-- ==== Sys2Proof/Laws/Crypto.lean ====
section
/-! SUPPORT. The lengths of what the hash functions answer. -/

namespace Sys2Proof.Machine

@[simp] theorem leBytes_length (n v : Nat) : (leBytes n v).length = n := by
  induction n generalizing v with
  | zero => rfl
  | succ n ih => simp [leBytes, ih]

@[simp] theorem beBytes_length (n v : Nat) : (beBytes n v).length = n := by simp [beBytes]

theorem shaRound_length (v : List Nat) (kw : Nat × Nat) : (shaRound v kw).length = v.length := by
  unfold shaRound; split <;> simp

theorem foldl_shaRound_length (l : List (Nat × Nat)) (v : List Nat) : (l.foldl shaRound v).length = v.length := by
  induction l generalizing v with
  | nil => rfl
  | cons a l ih => rw [List.foldl_cons, ih, shaRound_length]

theorem shaBlock_length (h : List Nat) (b : List Byte) : (shaBlock h b).length = h.length := by
  simp [shaBlock, foldl_shaRound_length]

theorem shaBlocks_length (n : Nat) (m : List Byte) (h : List Nat) : (shaBlocks n m h).length = h.length := by
  induction n generalizing m h with
  | zero => rfl
  | succ n ih => rw [shaBlocks, ih, shaBlock_length]

/-- A digest is 32 octets. -/
@[simp] theorem sha256_length (m : List Byte) : (sha256 m).length = 32 := by
  simp only [sha256, List.length_flatMap, beBytes_length, List.map_const', List.sum_replicate_nat, shaBlocks_length]
  rfl

/-- A message authentication code is 32 octets. -/
@[simp] theorem hmac_length (k m : List Byte) : (hmac k m).length = 32 := sha256_length _

end Sys2Proof.Machine
end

==*==

Lines that contain "with" are the result; find them in the entries above and copy each one.

Exercise response>
  induction n generalizing v with
  induction l generalizing v with
  induction n generalizing m h with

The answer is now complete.